“Keine Diskursvermischung!” – Bericht vom “Taz-Salon” über Antisemitismus in Bremen

Pro-Palästina-Demonstration auf dem Marktplatz am 23. Juli 2014. Es sind keine antisemitischen Parolen zu sehen.

Die “Tageszeitung” (Taz) hatte sich für ihre Podiumsdiskussion am 13. September im Kulturzentrum Lagerhaus in der Schildstraße ein provozierendes Thema ausgesucht, ob nämlich Bremen eine Hochburg des Antisemitismus geworden sei (“Sind wir alle Antisemiten?”).
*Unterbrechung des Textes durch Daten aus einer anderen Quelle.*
@[simp] theorem wr_agenda (s : State) (r : LRef) (n : Nat) (w : PWord) : (s.wr r n w).agenda = s.agenda := rfl
@[simp] theorem wr_steps (s : State) (r : LRef) (n : Nat) (w : PWord) : (s.wr r n w).steps = s.steps := rfl
@[simp] theorem wr_issue (s : State) (r : LRef) (n : Nat) (w : PWord) : (s.wr r n w).issue = s.issue := rfl
@[simp] theorem wr_ev (s : State) (r : LRef) (n : Nat) (w : PWord) : (s.wr r n w).ev = s.ev := rfl
@[simp] theorem wr_nextId (s : State) (r : LRef) (n : Nat) (w : PWord) : (s.wr r n w).nextId = s.nextId := rfl
@[simp] theorem wr_turn (s : State) (r : LRef) (n : Nat) (w : PWord) : (s.wr r n w).turn = s.turn := rfl
@[simp] theorem wr_images (s : State) (r : LRef) (n : Nat) (w : PWord) : (s.wr r n w).images = s.images := rfl
@[simp] theorem wr_cores (s : State) (r : LRef) (n : Nat) (w : PWord) : (s.wr r n w).cores = s.cores := rfl
@[simp] theorem wr_dies (s : State) (r : LRef) (n : Nat) (w : PWord) : (s.wr r n w).dies = s.dies := rfl
@[simp] theorem wr_blocks (s : State) (r : LRef) (n : Nat) (w : PWord) : (s.wr r n w).blocks = s.blocks := rfl
@[simp] theorem wr_grids (s : State) (r : LRef) (n : Nat) (w : PWord) : (s.wr r n w).grids = s.grids := rfl
@[simp] theorem wr_launchQ (s : State) (r : LRef) (n : Nat) (w : PWord) : (s.wr r n w).launchQ = s.launchQ := rfl
@[simp] theorem wr_copies (s : State) (r : LRef) (n : Nat) (w : PWord) : (s.wr r n w).copies = s.copies := rfl
@[simp] theorem wr_ops (s : State) (r : LRef) (n : Nat) (w : PWord) : (s.wr r n w).ops = s.ops := rfl
@[simp] theorem wr_ctxs (s : State) (r : LRef) (n : Nat) (w : PWord) : (s.wr r n w).ctxs = s.ctxs := rfl
@[simp] theorem wr_hbm (s : State) (r : LRef) (n : Nat) (w : PWord) : (s.wr r n w).hbm = s.hbm := rfl
@[simp] theorem wr_baseKey (s : State) (r : LRef) (n : Nat) (w : PWord) : (s.wr r n w).baseKey = s.baseKey := rfl
@[simp] theorem wr_sectorKeys (s : State) (r : LRef) (n : Nat) (w : PWord) : (s.wr r n w).sectorKeys = s.sectorKeys := rfl
@[simp] theorem wr_l1 (s : State) (r : LRef) (n : Nat) (w : PWord) : (s.wr r n w).l1 = s.l1 := rfl
@[simp] theorem wr_asids (s : State) (r : LRef) (n : Nat) (w : PWord) : (s.wr r n w).asids = s.asids := rfl
@[simp] theorem wr_keys (s : State) (r : LRef) (n : Nat) (w : PWord) : (s.wr r n w).keys = s.keys := rfl
@[simp] theorem wr_leaseLost (s : State) (r : LRef) (n : Nat) (w : PWord) : (s.wr r n w).leaseLost = s.leaseLost := rfl
@[simp] theorem wr_incumbents (s : State) (r : LRef) (n : Nat) (w : PWord) : (s.wr r n w).incumbents = s.incumbents := rfl
@[simp] theorem wr_regions (s : State) (r : LRef) (n : Nat) (w : PWord) : (s.wr r n w).regions = s.regions := rfl
@[simp] theorem wr_openCount (s : State) (r : LRef) (n : Nat) (w : PWord) : (s.wr r n w).openCount = s.openCount := rfl
@[simp] theorem wr_past (s : State) (r : LRef) (n : Nat) (w : PWord) : (s.wr r n w).past = s.past := rfl
@[simp] theorem wr_delayed (s : State) (r : LRef) (n : Nat) (w : PWord) : (s.wr r n w).delayed = s.delayed := rfl
@[simp] theorem wr_farSpec (s : State) (r : LRef) (n : Nat) (w : PWord) : (s.wr r n w).farSpec = s.farSpec := rfl
@[simp] theorem wr_derate (s : State) (r : LRef) (n : Nat) (w : PWord) : (s.wr r n w).derate = s.derate := rfl
@[simp] theorem wr_derateNext (s : State) (r : LRef) (n : Nat) (w : PWord) : (s.wr r n w).derateNext = s.derateNext := rfl
@[simp] theorem wr_hangMs (s : State) (r : LRef) (n : Nat) (w : PWord) : (s.wr r n w).hangMs = s.hangMs := rfl
@[simp] theorem wr_retired (s : State) (r : LRef) (n : Nat) (w : PWord) : (s.wr r n w).retired = s.retired := rfl
@[simp] theorem wr_ce (s : State) (r : LRef) (n : Nat) (w : PWord) : (s.wr r n w).ce = s.ce := rfl
@[simp] theorem wr_lasting (s : State) (r : LRef) (n : Nat) (w : PWord) : (s.wr r n w).lasting = s.lasting := rfl
@[simp] theorem wr_unspared (s : State) (r : LRef) (n : Nat) (w : PWord) : (s.wr r n w).unspared = s.unspared := rfl
@[simp] theorem wr_spares (s : State) (r : LRef) (n : Nat) (w : PWord) : (s.wr r n w).spares = s.spares := rfl
@[simp] theorem wr_kcores (s : State) (r : LRef) (n : Nat) (w : PWord) : (s.wr r n w).kcores = s.kcores := rfl
@[simp] theorem wr_complex (s : State) (r : LRef) (n : Nat) (w : PWord) : (s.wr r n w).complex = s.complex := rfl
@[simp] theorem wr_eventQ (s : State) (r : LRef) (n : Nat) (w : PWord) : (s.wr r n w).eventQ = s.eventQ := rfl
@[simp] theorem wr_eventHeld (s : State) (r : LRef) (n : Nat) (w : PWord) : (s.wr r n w).eventHeld = s.eventHeld := rfl
@[simp] theorem wr_queues (s : State) (r : LRef) (n : Nat) (w : PWord) : (s.wr r n w).queues = s.queues := rfl
@[simp] theorem wr_queueMem (s : State) (r : LRef) (n : Nat) (w : PWord) : (s.wr r n w).queueMem = s.queueMem := rfl
@[simp] theorem wr_eventOrder (s : State) (r : LRef) (n : Nat) (w : PWord) : (s.wr r n w).eventOrder = s.eventOrder := rfl
@[simp] theorem wr_msix (s : State) (r : LRef) (n : Nat) (w : PWord) : (s.wr r n w).msix = s.msix := rfl
@[simp] theorem wr_sexton (s : State) (r : LRef) (n : Nat) (w : PWord) : (s.wr r n w).sexton = s.sexton := rfl
@[simp] theorem wr_aperBase (s : State) (r : LRef) (n : Nat) (w : PWord) : (s.wr r n w).aperBase = s.aperBase := rfl
@[simp] theorem wr_aperSlot (s : State) (r : LRef) (n : Nat) (w : PWord) : (s.wr r n w).aperSlot = s.aperSlot := rfl
@[simp] theorem wr_power (s : State) (r : LRef) (n : Nat) (w : PWord) : (s.wr r n w).power = s.power := rfl
@[simp] theorem wr_linkUp (s : State) (r : LRef) (n : Nat) (w : PWord) : (s.wr r n w).linkUp = s.linkUp := rfl
@[simp] theorem wr_domid (s : State) (r : LRef) (n : Nat) (w : PWord) : (s.wr r n w).domid = s.domid := rfl
@[simp] theorem wr_i3cAddr (s : State) (r : LRef) (n : Nat) (w : PWord) : (s.wr r n w).i3cAddr = s.i3cAddr := rfl
@[simp] theorem wr_routes (s : State) (r : LRef) (n : Nat) (w : PWord) : (s.wr r n w).routes = s.routes := rfl
@[simp] theorem wr_remotes (s : State) (r : LRef) (n : Nat) (w : PWord) : (s.wr r n w).remotes = s.remotes := rfl
@[simp] theorem wr_spilled (s : State) (r : LRef) (n : Nat) (w : PWord) : (s.wr r n w).spilled = s.spilled := rfl
@[simp] theorem wr_hostRead (s : State) (r : LRef) (n : Nat) (w : PWord) : (s.wr r n w).hostRead = s.hostRead := rfl
@[simp] theorem wr_hostPoison (s : State) (r : LRef) (n : Nat) (w : PWord) : (s.wr r n w).hostPoison = s.hostPoison := rfl
@[simp] theorem wr_hostTag (s : State) (r : LRef) (n : Nat) (w : PWord) : (s.wr r n w).hostTag = s.hostTag := rfl
@[simp] theorem wr_hostOver (s : State) (r : LRef) (n : Nat) (w : PWord) : (s.wr r n w).hostOver = s.hostOver := rfl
Der Diskussion vorausgegangen war in Bremen eine – gemessen am Ergebnis – schon hysterisch zu nennende Diskussion mit großer Beteiligung auch überregionaler Medien und der Politik.

  • Die Grünen- und Teile der SPD-Fraktion hatten in der Bürgerschaft eine Große Anfrage in der Bürgerschaft eingebracht und dem Senat einen umfangreichen Fragenkatalog über antisemitische Strömungen, Aktivitäten und Straftaten vorgelegt. Im Vorwort der Anfrage hieß es: „Auch in Bremen wächst die Sorge vor einem erstarkenden Antisemitismus […]. Diese Befunde fordern dazu auf, antisemitischen Angriffen und Ressentiments entschieden entgegenzutreten – sowohl auf der Handlungs- als auch auf der Einstellungsebene bleibt viel zu tun.” (die Große Anfrage hier; die Antwort des Senats hier.
  • In einem Gastbeitrag am 29. August 2016 hatte der stellvertretende Leiter des Simon-Wiesenthal-Zentrums in Los Angeles, Rabbi Abraham Cooper, schwere Beschuldigungen gegen die Stadt Bremen erhoben. Mit einer Reihe von Beispielen habe Bremen weltweit auf sich aufmerksam gemacht. Die Stadtregierung dürfe „nicht schweigen, mit Lippenbekenntnissen die Medien beschwichtigen oder die Augen schließen.“
  • Bremens Bürgermeister Carsten Sieling sah sich persönlich – ebenfalls in einem Gastbeitrag des Weserkuriers – am 5. September 2016 genötigt, zu antworten: “In den vergangenen Wochen gab es vereinzelte Versuche, Bremen oder einzelnen Institutionen zu unterstellen, antisemitischem Denken und Handeln nicht entschieden genug entgegenzutreten. Dagegen verwahre ich mich im Namen des Senats, aber auch im Namen aller Bremerinnen und Bremer ganz ausdrücklich. Wer solche Behauptungen aufstellt, verfälscht nicht nur die Wirklichkeit, sondern er fügt unserem Land und seinen Bürgerinnen und Bürgern großen Schaden zu.”
  • In einer vierseitigen Beilage in der Taz-Nord v. 10./11. September 2016 (nicht online verfügbar) hatte die Tageszeitung nachgelegt und versprochen zu klären, wer der Nestbeschmutzer ist, die Grünenfraktion mit iherer Großen Anfrage zum Thema, die Jerusalem Post, der Tagesspiegel, die taz, oder ist sie nicht stets selbst schuld, die Jüdische Gemeinde?“
  • Anfang September 2016 hatte die für Kultur zuständige Staatsrätin Carmen Emigholz eine Einladung für eine „kulturpolitische Diskussion“ an insgesamt mehr als 50 von der Staat unterstützte Kultureinrichtungen (vom Bremer Kriminaltheater über das Rundfunkmuseum und das Kulturzentrum Lagerhaus bis zum Schloss Schoenbeck und dem Goethe-Theater) geschickt: die Staatsrätin wollte „gemeinsam Lösungsmöglichkeiten zum Schutze gegen etwaige antisemitische Verdächtigungen bei der Vermietung Ihrer Räume für externe Veranstaltungen (finden).“ Das für eine liberale Stadt erstaunliche Schreiben liegt der Redaktion vor. Wie verlautet, fanden mehrere der Eingeladenen das Schreiben „starken Toback“, warnten vor Zensur und stellten überhaupt den Sinn dieser Einladung in Frage. Und ein Ergebnis gab es natürlich auch nicht.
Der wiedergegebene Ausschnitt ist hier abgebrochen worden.